Special Issue Information

Dear Colleagues,

Multi-view high-resolution satellite data is a promising remote sensing source in 3D reconstruction, due to its superiorities of easy, low-cost accessibility, world-scale measurement and multi-temporal repeated observations. The ground sampling distances (GSD) of several high-resolution satellite data has reached sub-meter level, which fueled several smart 3D applications, such as 3D scene understanding, 3D semantic segmentation, 3D change detection, 3D object recognition, building reconstruction, biomass estimates and modern network location. However, there are still several challenges limiting the further applications of high-resolution satellite data, e.g. the matching ambiguities in weak-texture/repeat-texture regions, inaccurate matching in depth-jump regions, unreliable 3D information prediction in occlusions and inaccurate reconstruction of high buildings. Motivated by the rapid development of high-resolution satellites, we are excited to invite you to submit a research paper to the special issue titled “ Advances in 3D Reconstruction with High-Resolution Satellite Data”. The aim of this special issue is to highlight the state-of-the-art research that addresses various issues of 3D reconstruction with high-resolution satellite data. In addition, it also highlights research work about smart 3D applications with high-resolution satellite data.

The topics of interest include, but are not limited to:

  • Satellite photogrammetry techniques, including calibration, feature matching and bundle adjustment
  • Satellite image processing techniques
  • Dense image matching of high-resolution satellite data
  • Semantic reconstruction of high-resolution satellite data
  • Multi-model reconstruction from multiple data sources, e.g. optical data, SAR data, and GIS data
  • Realistic texture mapping with high-resolution satellite data
  • 3D meshing and LOD reconstruction with high-resolution satellite data
  • Improving the intelligence and efficiency of satellite data processing
  • 3D change detection with high-resolution satellite data
  • 3D object recognition and tracking with high-resolution satellite data
  • On-board processing of high-resolution satellite data
  • High-accuracy location of satellite imagery
  • 3D scene understanding with high-resolution satellite data
  • Artificial intelligence methods for 3D Reconstruction from High-Resolution Satellite Data
  • Uncertainty modeling in 3D Reconstruction from High-Resolution Satellite Data
  • 3D building footprint extraction from space borne remote sensing images
  • Smart 3D understanding of satellite data
  • Integration of remote sensing and GIS for smart 3D object detection, monitoring and tracking
  • Smart spatial and sensor fusion for 3D mapping, reconstruction and information extraction

Dr.
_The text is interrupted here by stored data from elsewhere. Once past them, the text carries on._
theorem cluCleared_quiet {s : State} (h1 : s.clu.step ≠ .sending) (h2 : s.clu.step ≠ .settling) : cluCleared s = s := by
  unfold cluCleared
  split
  next h => exact absurd h h1
  next h => exact absurd h h2
  next => rfl

/-- R117, R156: in SENDING and SETTLING a fresh CLAIM is the only frame. -/
structure ClaimAfresh (s t : State) : Prop where
  queue : t.lnp.queue = [.claim s.clu.ownClaim s.weldNumber (s.clu.serial + 1)]
  step  : t.clu.step = .sending
  own   : t.clu.ownClaim = s.clu.ownClaim
  rst   : t.rst = s.rst

theorem sendClaim_afresh {s : State} (hs : s.wsq.silence = false) (hq : s.lnp.queue = []) (hstep : s.clu.step = .sending) :
    ClaimAfresh s (sendClaim s) := by
  rw [sendClaim_room hs (by simp [hq])]
  exact ⟨by rw [hq]; rfl, hstep, rfl, rfl⟩

theorem cluCleared_afresh {s : State} (hs : s.wsq.silence = false)
    (hstep : s.clu.step = .sending ∨ s.clu.step = .settling) : ClaimAfresh s (cluCleared (emptied s)) := by
  rcases hstep with hstep | hstep
  · have hclu : cluCleared (emptied s) = sendClaim (emptied s) := by
      have h : (emptied s).clu.step = .sending := hstep
      simp only [cluCleared, h]
    rw [hclu]
    obtain ⟨h1, h2, h3, h4⟩ := sendClaim_afresh (s := emptied s) hs rfl hstep
    exact ⟨h1, h2, h3, h4⟩
  · have hclu : cluCleared (emptied s) = sendClaim { emptied s with
        clu := { (emptied s).clu with step := .sending, settleTimer := none } } := by
      have h : (emptied s).clu.step = .settling := hstep
      simp only [cluCleared, h]
    rw [hclu]
    obtain ⟨h1, h2, h3, h4⟩ := sendClaim_afresh (s := { emptied s with
        clu := { (emptied s).clu with step := .sending, settleTimer := none } }) hs rfl rfl
    exact ⟨h1, h2, h3, h4⟩

theorem sendClaim_nextCall (s : State) : (sendClaim s).lnp.nextCall = s.lnp.nextCall := by
  obtain ⟨-, -, hnext⟩ := offer_callsKept (.claim s.clu.ownClaim s.weldNumber (s.clu.serial + 1)) { s with
    clu := { s.clu with serial := s.clu.serial + 1 }, lnp := { s.lnp with claimDropped := !offerTaken s } }
  unfold sendClaim
  dsimp only
  split
  · rw [claimSent_lnp]; exact hnext
  · exact hnext

/-- R117: what the claim unit leaves as it was when it is told of a CLEAR. -/
structure ClaimKept (s t : State) : Prop where
  ctx  : t.ctx = s.ctx
  wsq  : t.wsq = s.wsq
  tnl  : t.tnl = s.tnl
  next : t.lnp.nextCall = s.lnp.nextCall
  view : SameView s t
  outside : SameOutside s t

theorem cluCleared_keeps (s : State) : ClaimKept s (cluCleared s) := by
  have hsend (x : State) : ClaimKept x (sendClaim x) :=
    ⟨by simp, by simp, by simp, sendClaim_nextCall x, by constructor <;> simp, by constructor <;> simp⟩
  unfold cluCleared
  split
  · exact hsend s
  · obtain ⟨h1, h2, h3, h4, h5, h6⟩ := hsend { s with clu := { s.clu with step := .sending, settleTimer := none } }
    exact ⟨h1, h2, h3, h4, ⟨h5.station, h5.side, h5.peers, h5.announceTimer, h5.lineOkRisen⟩,
      ⟨h6.pins, h6.svp, h6.freeCount, h6.pending⟩⟩
  · exact ⟨rfl, rfl, rfl, rfl, ⟨rfl, rfl, rfl, rfl, rfl⟩, ⟨rfl, rfl, rfl, rfl⟩⟩

/-- R156: what a CLEAR does, but for what the TNL does on its cancelled call. -/
theorem cleared_eq (source : Nat) (s : State) :
    let u := cluCleared (emptied s)
    cleared source s = { u with
      lnp := { u.lnp with calls := [], held := none, attemptCount := 0, backoff := false }
      tnl := { s.tnl with call := none }
      wsq := { s.wsq with haltLatch := !s.isConsole source && s.wsq.haltLatch } } := by
  intro u
  obtain ⟨-, hwsq, htnl, -⟩ := cluCleared_keeps (emptied s)
  have hlatched : cleared source s = { clearCalls u with
      wsq := { u.wsq with haltLatch := !s.isConsole source && u.wsq.haltLatch } } := by
    unfold cleared
    cases hconsole : s.isConsole source
    · rfl
    · rfl
  rw [hlatched, clearCalls]
  simp only [u, hwsq, htnl]
  rfl

/-- Settles O41: the queue, the calls and the latch; the claim queued afresh; the cancelled SET_CLOSURE. -/
theorem clearEmptiesTheQueueAndCalls : Obligations.ClearEmptiesTheQueueAndCalls := by
  intro bytes source s h latched
  have hexec := clear_taken h
  obtain ⟨hctx', hwsq', htnl', hnext', hview', hout'⟩ := cluCleared_keeps (emptied s)
  have hcleared := cleared_eq source s
  refine ⟨fun hnone => ?_, fun c k hctx hseq _ hcall hk ho _ => ?_⟩
  · have htake : takeClear source s = cleared source s := by
      cases hcall : s.tnl.call with
      | none => exact takeClear_none hcall
      | some k =>
        obtain ⟨hk, hwaiting⟩ := hnone k hcall
        rw [takeClear_some hcall]
        exact tensorFreed_letGo hk (by rw [hcleared]; exact hwaiting)
    rw [htake, hcleared] at hexec
    refine ⟨⟨_, hexec, ?_⟩, fun h1 h2 => ?_, fun hsend hs => ⟨_, hexec, ?_⟩⟩
    · rw [gateCurrent_lnp, gateCurrent_tnl, gateCurrent_wsq]
      exact ⟨rfl, rfl, rfl, hnext',
        view_gated ⟨hview'.station, hview'.side, hview'.peers, hview'.announceTimer, hview'.lineOkRisen⟩,
        outside_gated ⟨hout'.pins, hout'.svp, hout'.freeCount, hout'.pending⟩, rfl⟩
    · rw [hexec, cluCleared_quiet (s := emptied s) h1 h2]
      rfl
    · obtain ⟨hq, hsending, hown, hrst⟩ := cluCleared_afresh hs hsend
      rw [gateCurrent_lnp, gateCurrent_clu, gateCurrent_ctx, gateCurrent_rst]
      exact ⟨hq, hsending, hown, hctx', hrst⟩
  · have habort : Aborted .callCancelled none (cleared source s)
        (gateCurrent (tensorFreed k .cancelled (cleared source s))) :=
      closure_aborts (c := c) (by rw [hcleared]; exact hctx'.trans hctx) (by rw [hcleared]; exact hseq) hk
        (by rw [hcleared]; exact ho) rfl
    obtain ⟨c', hc', hkind, -⟩ := aborted_weld habort
    rw [takeClear_some hcall] at hexec
    exact ⟨_, c', hexec, hc', hkind, by rw [habort.wsq]⟩

/-! ### An attempt won -/

/-- R147: the head frame has left the queue. -/
def wonFrame (rest : List OutFrame) (s : State) : State :=
  { s with lnp := { s.lnp with attempt := none, queue := rest, attemptCount := 0 } }

section
variable {s : State} {sent : List Byte} {f : OutFrame} {rest : List OutFrame}

theorem tellRoom_idle (h : s.lnp.claimDropped = false) : tellRoom s = s := by simp [tellRoom, h]

theorem winAttempt_eq (ha : s.lnp.attempt = some sent) (hq : s.lnp.queue = f :: rest) (hd : s.lnp.claimDropped = false) :
    winAttempt s = frameWon f (wonFrame rest s) := by
  have hroom : tellRoom (wonFrame rest s) = wonFrame rest s := tellRoom_idle hd
  simp only [winAttempt, ha, hq]
  exact congrArg (frameWon f) hroom

/-- R117: only the newest CLAIM, in SENDING, is one the claim unit acts on. -/
theorem claimSent_stale {n : Nat} (h : n ≠ s.clu.serial ∨ s.clu.step ≠ .sending) :
    claimSent n s = s ∧ claimDiscarded n s = s := by
  have hno : ¬(s.clu.step = .sending ∧ n = s.clu.serial) := by tauto
  exact ⟨if_neg hno, if_neg hno⟩

/-- R146: an ANNOUNCE joins a queue with room that holds none. -/
theorem requestAnnounce_joins (hs : s.wsq.silence = false) (hn : .announce ∉ s.lnp.queue) (hq : s.lnp.queue.length < 8) :
    requestAnnounce s = { s with lnp := { s.lnp with queue := s.lnp.queue ++ [.announce] } } := by
  have hno : ¬s.lnp.queue.contains .announce = true := by simpa using hn
  have hroom : s.lnp.queue.length < queueLimit := hq
  simp only [requestAnnounce, Lnp.wantAnnounce, hno, if_false, hs, Bool.false_eq_true, hroom, if_true]

/-! ### An attempt lost -/

/-- R147: the head frame is discarded after its last attempt. -/
def lostFrame (q : List OutFrame) (s : State) : State :=
  { s with lnp := { s.lnp with attempt := none, announceOwed := false, backoff := false, attemptCount := 0, queue := q } }

/-- R147, R183: the device fault log with the LINE_FAULT of a lost frame. -/
def lostLog (f : OutFrame) (s : State) : FaultLog :=
  s.rst.log.file { kind := .lineFault, state := s.wsq.seq, weldNumber := s.weldNumber?, input := some (f.kindCode : Int) }

/-- R147, R183: the head frame discarded, with LINE_FAULT in the log. -/
def lostLogged (f : OutFrame) (q : List OutFrame) (s : State) : State :=
  { lostFrame q s with rst := { s.rst with log := lostLog f s } }

/-- R146: with no attempt in progress a request for an ANNOUNCE changes the queue alone. -/
theorem announceChange_idle (h : s.lnp.attempt = none) : ∃ q, s.lnp.queue <+: q ∧ q.length ≤ s.lnp.queue.length + 1
    ∧ announceChange s = { s with lnp := { s.lnp with queue := q } } := by
  have hno : s.lnp.announceInAttempt = false := by simp [Lnp.announceInAttempt, h]
  have hstands (t : State) (ht : t = s) : ∃ q, s.lnp.queue <+: q ∧ q.length ≤ s.lnp.queue.length + 1
      ∧ t = { s with lnp := { s.lnp with queue := q } } := ⟨s.lnp.queue, List.prefix_refl _, by omega, ht⟩
  unfold announceChange requestAnnounce Lnp.wantAnnounce
  rw [hno]
  split
  · split
    · exact hstands _ rfl
    · split
      · exact hstands _ rfl
      · split
        · exact ⟨s.lnp.queue ++ [.announce], List.prefix_append _ _, by simp, rfl⟩
        · exact hstands _ rfl
  · exact hstands _ rfl

theorem lineFault_lost (f : OutFrame) (rest : List OutFrame) (s : State) : ∃ q, rest <+: q ∧ q.length ≤ rest.length + 1
    ∧ lineFault f (lostFrame rest s) = lostLogged f q s := by
  unfold lineFault logFault
  dsimp only
  split
  · exact ⟨rest, List.prefix_refl _, by omega, rfl⟩
  · exact announceChange_idle (s := lostLogged f rest s) rfl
Xu Huang
Dr. Daifeng Peng
Dr. Xiao Ling
Prof. Dr. Mahmoud Reza Delavar
Guest Editors

Manuscript Submission Information

Manuscripts should be submitted online at www.mdpi.com by registering and logging in to this website. Once you are registered, click here to go to the submission form. Manuscripts can be submitted until the deadline. All submissions that pass pre-check are peer-reviewed. Accepted papers will be published continuously in the journal (as soon as accepted) and will be listed together on the special issue website. Research articles, review articles as well as short communications are invited. For planned papers, a title and short abstract (about 100 words) can be sent to the Editorial Office for announcement on this website.

Submitted manuscripts should not have been published previously, nor be under consideration for publication elsewhere (except conference proceedings papers). All manuscripts are thoroughly refereed through a single-blind peer-review process. A guide for authors and other relevant information for submission of manuscripts is available on the Instructions for Authors page. Remote Sensing is an international peer-reviewed open access semimonthly journal published by MDPI.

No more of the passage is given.